• _DESCRIPTION OF THE TASK_: Lines to return, exactly: from the line with "theorem goRingLock_same : ∀" to the line with "unfold forgetRoom" in the entries below, both included.

** Opening DATA SUPPLIED block **

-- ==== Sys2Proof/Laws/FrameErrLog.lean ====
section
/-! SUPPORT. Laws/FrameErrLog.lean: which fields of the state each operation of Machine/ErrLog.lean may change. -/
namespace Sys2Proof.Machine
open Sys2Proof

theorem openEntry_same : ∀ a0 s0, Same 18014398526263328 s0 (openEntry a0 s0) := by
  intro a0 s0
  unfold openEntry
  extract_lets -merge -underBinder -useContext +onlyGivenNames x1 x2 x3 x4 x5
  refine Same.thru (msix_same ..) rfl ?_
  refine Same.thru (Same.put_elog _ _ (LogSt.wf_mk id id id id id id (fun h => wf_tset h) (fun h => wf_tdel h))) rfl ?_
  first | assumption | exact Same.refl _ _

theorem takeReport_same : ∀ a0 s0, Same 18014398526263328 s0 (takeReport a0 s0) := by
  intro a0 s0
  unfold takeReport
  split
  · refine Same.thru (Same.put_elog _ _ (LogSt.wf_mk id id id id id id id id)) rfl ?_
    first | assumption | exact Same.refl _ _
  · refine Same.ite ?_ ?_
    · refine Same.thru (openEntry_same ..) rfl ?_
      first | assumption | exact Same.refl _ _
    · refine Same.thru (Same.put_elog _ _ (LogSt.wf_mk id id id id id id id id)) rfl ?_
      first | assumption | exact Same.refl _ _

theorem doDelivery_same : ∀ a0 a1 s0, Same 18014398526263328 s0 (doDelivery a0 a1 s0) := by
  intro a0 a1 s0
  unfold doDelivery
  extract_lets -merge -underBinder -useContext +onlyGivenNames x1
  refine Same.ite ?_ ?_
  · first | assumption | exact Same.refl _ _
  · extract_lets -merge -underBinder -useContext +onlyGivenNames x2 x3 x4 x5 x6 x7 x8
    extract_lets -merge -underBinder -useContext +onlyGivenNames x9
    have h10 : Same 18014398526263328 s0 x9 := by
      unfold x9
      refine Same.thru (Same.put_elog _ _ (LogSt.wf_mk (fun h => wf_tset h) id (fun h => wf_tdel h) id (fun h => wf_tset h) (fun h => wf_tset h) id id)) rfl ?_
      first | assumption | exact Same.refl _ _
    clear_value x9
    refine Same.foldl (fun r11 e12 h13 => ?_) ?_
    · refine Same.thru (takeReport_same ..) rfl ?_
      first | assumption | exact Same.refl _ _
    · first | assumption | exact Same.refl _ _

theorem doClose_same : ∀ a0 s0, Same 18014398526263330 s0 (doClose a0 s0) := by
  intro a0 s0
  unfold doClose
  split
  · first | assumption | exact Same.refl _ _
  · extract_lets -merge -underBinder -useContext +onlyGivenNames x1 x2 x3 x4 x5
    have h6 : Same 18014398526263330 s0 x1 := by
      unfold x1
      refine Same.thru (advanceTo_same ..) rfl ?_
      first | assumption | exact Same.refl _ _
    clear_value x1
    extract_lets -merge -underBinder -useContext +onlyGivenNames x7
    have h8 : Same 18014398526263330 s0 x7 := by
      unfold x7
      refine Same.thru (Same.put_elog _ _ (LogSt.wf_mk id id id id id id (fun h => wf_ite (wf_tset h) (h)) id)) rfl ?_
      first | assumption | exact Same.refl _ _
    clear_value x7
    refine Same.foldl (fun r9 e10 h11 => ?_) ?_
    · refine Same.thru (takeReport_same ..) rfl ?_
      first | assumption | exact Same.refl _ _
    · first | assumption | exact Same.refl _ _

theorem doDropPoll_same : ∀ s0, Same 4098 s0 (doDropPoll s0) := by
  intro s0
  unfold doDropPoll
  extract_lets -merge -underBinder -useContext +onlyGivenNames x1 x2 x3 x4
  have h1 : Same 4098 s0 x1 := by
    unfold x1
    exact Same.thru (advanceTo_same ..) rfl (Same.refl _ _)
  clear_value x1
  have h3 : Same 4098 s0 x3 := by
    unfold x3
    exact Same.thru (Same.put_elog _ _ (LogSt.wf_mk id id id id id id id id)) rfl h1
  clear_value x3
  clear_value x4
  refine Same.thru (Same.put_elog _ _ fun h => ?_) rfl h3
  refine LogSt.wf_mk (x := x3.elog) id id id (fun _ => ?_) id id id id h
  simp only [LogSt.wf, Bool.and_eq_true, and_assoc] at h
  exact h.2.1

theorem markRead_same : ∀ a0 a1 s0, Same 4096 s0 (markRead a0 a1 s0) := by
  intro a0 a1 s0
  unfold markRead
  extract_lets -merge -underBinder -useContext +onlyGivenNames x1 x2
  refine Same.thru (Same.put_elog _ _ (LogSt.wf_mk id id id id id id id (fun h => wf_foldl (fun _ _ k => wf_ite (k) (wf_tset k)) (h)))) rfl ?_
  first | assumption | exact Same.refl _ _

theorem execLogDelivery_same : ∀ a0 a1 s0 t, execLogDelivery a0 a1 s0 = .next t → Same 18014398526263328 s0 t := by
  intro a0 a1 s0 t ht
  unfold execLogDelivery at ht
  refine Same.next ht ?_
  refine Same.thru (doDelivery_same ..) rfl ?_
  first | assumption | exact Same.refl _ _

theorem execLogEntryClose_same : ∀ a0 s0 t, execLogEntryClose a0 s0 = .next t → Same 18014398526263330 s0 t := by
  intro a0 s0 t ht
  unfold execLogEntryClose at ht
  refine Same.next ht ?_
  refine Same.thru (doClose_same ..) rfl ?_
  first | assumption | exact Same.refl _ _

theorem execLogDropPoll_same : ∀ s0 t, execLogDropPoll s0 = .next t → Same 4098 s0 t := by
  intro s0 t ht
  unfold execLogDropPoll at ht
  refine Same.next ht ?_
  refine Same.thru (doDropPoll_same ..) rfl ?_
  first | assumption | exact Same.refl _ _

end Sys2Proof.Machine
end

** Closing DATA SUPPLIED block **
** Opening DATA SUPPLIED block **

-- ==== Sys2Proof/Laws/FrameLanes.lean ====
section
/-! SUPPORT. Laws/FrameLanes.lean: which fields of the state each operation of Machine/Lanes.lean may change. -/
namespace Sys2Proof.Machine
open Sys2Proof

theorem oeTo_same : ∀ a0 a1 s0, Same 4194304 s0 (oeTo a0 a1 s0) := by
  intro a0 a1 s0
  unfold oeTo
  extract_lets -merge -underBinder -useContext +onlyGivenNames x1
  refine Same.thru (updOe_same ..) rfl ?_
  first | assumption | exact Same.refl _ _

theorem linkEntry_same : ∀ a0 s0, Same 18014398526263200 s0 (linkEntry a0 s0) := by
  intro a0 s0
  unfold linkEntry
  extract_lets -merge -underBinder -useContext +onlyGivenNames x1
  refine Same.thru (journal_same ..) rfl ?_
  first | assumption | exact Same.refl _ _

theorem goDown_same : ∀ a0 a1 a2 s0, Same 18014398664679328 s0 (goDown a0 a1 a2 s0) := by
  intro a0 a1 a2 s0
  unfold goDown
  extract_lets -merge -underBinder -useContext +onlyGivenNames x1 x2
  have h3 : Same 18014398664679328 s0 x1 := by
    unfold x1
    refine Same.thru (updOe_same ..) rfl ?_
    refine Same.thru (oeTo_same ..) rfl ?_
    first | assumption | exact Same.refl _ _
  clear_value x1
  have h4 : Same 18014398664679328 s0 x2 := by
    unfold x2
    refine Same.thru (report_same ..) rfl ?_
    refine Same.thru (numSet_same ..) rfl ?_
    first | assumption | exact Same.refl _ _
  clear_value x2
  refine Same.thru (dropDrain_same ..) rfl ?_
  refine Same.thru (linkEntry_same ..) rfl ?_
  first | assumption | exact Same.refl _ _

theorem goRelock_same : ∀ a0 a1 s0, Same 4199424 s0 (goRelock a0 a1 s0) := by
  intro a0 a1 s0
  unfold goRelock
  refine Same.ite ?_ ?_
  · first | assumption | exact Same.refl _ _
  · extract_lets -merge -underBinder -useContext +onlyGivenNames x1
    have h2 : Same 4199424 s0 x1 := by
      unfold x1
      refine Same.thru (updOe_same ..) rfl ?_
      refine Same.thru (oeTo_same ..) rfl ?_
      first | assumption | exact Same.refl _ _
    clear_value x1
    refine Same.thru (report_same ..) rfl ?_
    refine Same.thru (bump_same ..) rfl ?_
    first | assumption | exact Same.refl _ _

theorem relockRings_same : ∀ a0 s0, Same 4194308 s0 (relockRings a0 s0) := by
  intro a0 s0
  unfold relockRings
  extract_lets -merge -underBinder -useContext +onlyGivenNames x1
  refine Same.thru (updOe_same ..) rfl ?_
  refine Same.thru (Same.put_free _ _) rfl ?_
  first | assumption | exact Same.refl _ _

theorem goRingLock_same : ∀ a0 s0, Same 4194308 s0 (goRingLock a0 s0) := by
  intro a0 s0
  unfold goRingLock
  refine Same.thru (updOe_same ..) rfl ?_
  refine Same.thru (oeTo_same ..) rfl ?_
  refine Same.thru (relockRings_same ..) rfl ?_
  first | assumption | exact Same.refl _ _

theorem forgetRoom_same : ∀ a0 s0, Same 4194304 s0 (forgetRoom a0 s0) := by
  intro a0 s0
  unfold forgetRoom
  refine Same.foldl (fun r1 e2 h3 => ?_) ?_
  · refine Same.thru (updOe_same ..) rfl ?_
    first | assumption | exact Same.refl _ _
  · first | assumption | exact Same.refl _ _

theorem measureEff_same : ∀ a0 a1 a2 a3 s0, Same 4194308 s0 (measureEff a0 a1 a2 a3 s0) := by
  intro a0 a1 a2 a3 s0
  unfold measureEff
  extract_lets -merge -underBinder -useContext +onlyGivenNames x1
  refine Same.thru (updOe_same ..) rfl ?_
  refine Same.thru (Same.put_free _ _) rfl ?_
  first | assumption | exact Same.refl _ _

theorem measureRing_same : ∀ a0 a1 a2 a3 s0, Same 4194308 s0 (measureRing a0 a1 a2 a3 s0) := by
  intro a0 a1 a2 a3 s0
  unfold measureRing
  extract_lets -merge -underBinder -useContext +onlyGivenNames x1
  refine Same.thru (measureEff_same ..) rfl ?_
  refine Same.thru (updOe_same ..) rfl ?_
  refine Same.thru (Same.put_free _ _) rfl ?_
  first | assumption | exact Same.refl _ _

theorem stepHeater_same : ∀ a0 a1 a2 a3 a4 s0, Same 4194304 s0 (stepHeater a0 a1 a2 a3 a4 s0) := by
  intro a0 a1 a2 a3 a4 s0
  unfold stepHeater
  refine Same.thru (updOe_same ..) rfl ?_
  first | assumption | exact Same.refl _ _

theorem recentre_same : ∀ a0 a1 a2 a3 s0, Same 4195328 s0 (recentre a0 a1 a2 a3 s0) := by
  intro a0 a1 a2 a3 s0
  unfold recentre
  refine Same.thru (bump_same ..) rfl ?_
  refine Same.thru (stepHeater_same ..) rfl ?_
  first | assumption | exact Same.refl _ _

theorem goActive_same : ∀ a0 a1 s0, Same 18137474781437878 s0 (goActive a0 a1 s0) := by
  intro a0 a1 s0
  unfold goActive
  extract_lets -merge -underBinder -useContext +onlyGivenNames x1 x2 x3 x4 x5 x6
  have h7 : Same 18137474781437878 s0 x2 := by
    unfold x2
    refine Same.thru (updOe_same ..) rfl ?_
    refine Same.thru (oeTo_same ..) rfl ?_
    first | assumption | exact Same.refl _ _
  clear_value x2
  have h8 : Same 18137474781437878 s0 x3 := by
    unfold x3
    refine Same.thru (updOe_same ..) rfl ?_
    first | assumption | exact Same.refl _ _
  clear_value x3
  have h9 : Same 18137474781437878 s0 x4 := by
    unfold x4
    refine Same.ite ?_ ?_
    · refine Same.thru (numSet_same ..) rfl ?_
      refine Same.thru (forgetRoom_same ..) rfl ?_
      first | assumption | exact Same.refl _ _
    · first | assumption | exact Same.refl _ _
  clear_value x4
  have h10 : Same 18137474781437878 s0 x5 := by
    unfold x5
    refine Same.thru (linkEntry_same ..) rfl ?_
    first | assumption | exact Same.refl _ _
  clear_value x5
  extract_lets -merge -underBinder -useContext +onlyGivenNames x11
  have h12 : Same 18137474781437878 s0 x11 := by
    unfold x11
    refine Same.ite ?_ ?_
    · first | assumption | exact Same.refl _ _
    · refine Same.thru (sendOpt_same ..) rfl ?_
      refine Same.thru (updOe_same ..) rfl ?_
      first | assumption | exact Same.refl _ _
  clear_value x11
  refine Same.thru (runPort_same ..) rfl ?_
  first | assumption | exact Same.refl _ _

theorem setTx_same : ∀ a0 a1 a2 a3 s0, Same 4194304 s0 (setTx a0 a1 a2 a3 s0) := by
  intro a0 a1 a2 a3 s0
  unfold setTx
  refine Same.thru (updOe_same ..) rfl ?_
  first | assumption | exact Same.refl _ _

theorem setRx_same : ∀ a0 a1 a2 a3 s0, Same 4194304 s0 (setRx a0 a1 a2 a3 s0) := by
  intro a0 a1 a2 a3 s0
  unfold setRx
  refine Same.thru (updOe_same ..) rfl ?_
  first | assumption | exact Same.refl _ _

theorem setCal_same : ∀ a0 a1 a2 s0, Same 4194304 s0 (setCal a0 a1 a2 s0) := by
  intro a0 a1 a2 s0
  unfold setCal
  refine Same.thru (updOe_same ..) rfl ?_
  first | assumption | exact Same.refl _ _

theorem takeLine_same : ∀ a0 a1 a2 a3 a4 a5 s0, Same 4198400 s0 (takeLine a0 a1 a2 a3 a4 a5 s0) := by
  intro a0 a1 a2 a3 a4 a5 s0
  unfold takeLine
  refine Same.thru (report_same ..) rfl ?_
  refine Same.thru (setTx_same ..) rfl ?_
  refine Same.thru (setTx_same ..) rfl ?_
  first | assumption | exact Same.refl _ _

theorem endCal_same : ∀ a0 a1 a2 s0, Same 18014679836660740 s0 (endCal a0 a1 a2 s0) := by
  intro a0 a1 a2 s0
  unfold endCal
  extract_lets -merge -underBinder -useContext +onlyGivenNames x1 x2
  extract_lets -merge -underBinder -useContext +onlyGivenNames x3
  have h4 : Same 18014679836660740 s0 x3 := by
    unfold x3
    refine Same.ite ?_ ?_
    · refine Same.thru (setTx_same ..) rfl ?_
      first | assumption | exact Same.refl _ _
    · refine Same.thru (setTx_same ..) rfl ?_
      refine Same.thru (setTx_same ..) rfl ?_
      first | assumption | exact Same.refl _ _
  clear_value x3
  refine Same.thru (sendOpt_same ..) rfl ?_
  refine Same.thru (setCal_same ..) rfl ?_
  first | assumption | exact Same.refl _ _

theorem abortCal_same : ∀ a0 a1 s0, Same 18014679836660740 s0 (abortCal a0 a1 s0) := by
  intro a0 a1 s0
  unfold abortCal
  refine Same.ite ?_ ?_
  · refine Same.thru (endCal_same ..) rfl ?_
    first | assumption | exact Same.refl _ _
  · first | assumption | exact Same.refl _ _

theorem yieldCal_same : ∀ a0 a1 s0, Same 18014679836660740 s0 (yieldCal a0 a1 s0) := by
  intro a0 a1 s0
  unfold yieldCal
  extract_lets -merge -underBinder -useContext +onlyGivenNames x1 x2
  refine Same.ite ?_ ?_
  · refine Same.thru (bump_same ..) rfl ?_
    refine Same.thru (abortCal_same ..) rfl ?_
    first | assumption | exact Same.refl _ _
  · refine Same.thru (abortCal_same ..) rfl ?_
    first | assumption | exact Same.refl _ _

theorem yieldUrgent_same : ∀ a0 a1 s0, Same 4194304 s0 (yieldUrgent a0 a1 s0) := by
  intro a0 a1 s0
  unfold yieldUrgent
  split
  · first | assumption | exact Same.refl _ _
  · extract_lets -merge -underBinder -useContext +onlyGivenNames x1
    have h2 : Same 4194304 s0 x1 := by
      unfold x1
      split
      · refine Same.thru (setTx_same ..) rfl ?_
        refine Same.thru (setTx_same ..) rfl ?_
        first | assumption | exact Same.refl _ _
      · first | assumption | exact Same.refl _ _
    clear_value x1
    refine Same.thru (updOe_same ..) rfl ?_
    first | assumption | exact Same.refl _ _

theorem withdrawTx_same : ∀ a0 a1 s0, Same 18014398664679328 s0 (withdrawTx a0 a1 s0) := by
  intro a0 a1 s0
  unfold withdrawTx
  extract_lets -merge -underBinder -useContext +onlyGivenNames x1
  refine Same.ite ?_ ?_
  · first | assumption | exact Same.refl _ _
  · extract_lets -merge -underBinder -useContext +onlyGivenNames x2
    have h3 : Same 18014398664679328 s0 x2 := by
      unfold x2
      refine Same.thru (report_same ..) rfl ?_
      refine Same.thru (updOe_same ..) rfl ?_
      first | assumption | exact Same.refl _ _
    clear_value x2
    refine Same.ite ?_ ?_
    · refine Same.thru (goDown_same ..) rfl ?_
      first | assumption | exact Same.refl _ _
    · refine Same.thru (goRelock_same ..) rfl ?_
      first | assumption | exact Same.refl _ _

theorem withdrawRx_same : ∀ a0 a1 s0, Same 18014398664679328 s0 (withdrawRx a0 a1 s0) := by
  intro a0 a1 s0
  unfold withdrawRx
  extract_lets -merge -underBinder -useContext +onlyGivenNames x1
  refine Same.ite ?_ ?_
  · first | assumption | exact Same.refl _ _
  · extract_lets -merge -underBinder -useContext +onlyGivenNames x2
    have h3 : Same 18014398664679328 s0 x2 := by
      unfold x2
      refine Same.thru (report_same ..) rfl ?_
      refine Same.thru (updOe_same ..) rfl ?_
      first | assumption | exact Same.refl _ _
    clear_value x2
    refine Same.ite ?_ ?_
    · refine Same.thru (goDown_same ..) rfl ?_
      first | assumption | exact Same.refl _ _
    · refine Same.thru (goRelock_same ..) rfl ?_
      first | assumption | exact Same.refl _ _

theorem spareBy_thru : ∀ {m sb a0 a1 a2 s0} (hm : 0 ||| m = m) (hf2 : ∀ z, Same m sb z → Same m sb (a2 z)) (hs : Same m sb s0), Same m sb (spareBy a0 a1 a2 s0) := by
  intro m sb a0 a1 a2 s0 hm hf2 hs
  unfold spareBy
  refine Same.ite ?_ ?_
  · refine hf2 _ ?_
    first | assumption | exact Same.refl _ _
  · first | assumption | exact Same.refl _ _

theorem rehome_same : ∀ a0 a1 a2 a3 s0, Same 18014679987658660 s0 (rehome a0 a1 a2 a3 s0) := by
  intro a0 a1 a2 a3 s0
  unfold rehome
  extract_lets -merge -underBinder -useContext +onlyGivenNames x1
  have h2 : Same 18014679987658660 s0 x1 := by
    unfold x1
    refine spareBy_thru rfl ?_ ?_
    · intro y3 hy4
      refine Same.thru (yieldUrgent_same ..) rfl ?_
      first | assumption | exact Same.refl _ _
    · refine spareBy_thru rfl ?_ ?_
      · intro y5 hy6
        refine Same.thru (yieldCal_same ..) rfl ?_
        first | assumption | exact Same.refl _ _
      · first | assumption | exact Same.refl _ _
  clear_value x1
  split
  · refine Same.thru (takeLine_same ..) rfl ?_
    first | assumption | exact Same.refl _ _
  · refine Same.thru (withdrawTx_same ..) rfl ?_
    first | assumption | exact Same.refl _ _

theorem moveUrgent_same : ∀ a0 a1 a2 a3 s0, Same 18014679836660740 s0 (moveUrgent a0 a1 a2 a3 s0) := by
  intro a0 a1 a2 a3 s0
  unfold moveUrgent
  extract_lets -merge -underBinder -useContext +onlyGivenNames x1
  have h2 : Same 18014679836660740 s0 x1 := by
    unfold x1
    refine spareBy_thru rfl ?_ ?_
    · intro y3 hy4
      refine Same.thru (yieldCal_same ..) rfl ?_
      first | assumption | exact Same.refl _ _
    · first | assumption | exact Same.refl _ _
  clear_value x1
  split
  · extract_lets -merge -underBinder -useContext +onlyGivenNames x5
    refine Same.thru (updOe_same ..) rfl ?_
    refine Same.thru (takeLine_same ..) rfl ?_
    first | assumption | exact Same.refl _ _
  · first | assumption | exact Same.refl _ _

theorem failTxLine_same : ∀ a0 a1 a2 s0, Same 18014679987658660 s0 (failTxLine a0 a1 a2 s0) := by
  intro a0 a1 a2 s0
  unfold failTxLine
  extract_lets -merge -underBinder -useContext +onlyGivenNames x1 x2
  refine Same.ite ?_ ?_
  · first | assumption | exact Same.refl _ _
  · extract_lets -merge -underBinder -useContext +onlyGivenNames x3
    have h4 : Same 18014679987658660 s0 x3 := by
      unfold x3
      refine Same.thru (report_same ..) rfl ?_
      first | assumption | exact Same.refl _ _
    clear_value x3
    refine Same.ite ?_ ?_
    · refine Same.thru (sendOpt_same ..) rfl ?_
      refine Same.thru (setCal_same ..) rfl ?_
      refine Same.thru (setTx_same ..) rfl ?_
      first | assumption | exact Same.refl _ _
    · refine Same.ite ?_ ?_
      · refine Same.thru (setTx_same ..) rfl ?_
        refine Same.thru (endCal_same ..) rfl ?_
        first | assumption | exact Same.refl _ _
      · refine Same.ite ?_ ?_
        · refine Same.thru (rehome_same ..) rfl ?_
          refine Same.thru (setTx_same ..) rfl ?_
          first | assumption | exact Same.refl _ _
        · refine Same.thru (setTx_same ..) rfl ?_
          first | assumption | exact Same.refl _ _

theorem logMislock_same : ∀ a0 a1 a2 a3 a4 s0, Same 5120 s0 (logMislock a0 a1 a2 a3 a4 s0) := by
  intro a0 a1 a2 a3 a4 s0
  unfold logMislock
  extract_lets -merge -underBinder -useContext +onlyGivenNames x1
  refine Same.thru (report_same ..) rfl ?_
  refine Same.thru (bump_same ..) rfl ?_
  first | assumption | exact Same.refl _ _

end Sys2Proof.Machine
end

** Closing DATA SUPPLIED block **

• _RESPONSE BELOW_:
theorem goRingLock_same : ∀ a0 s0, Same 4194308 s0 (goRingLock a0 s0) := by
  intro a0 s0
  unfold goRingLock
  refine Same.thru (updOe_same ..) rfl ?_
  refine Same.thru (oeTo_same ..) rfl ?_
  refine Same.thru (relockRings_same ..) rfl ?_
  first | assumption | exact Same.refl _ _

theorem forgetRoom_same : ∀ a0 s0, Same 4194304 s0 (forgetRoom a0 s0) := by
  intro a0 s0
  unfold forgetRoom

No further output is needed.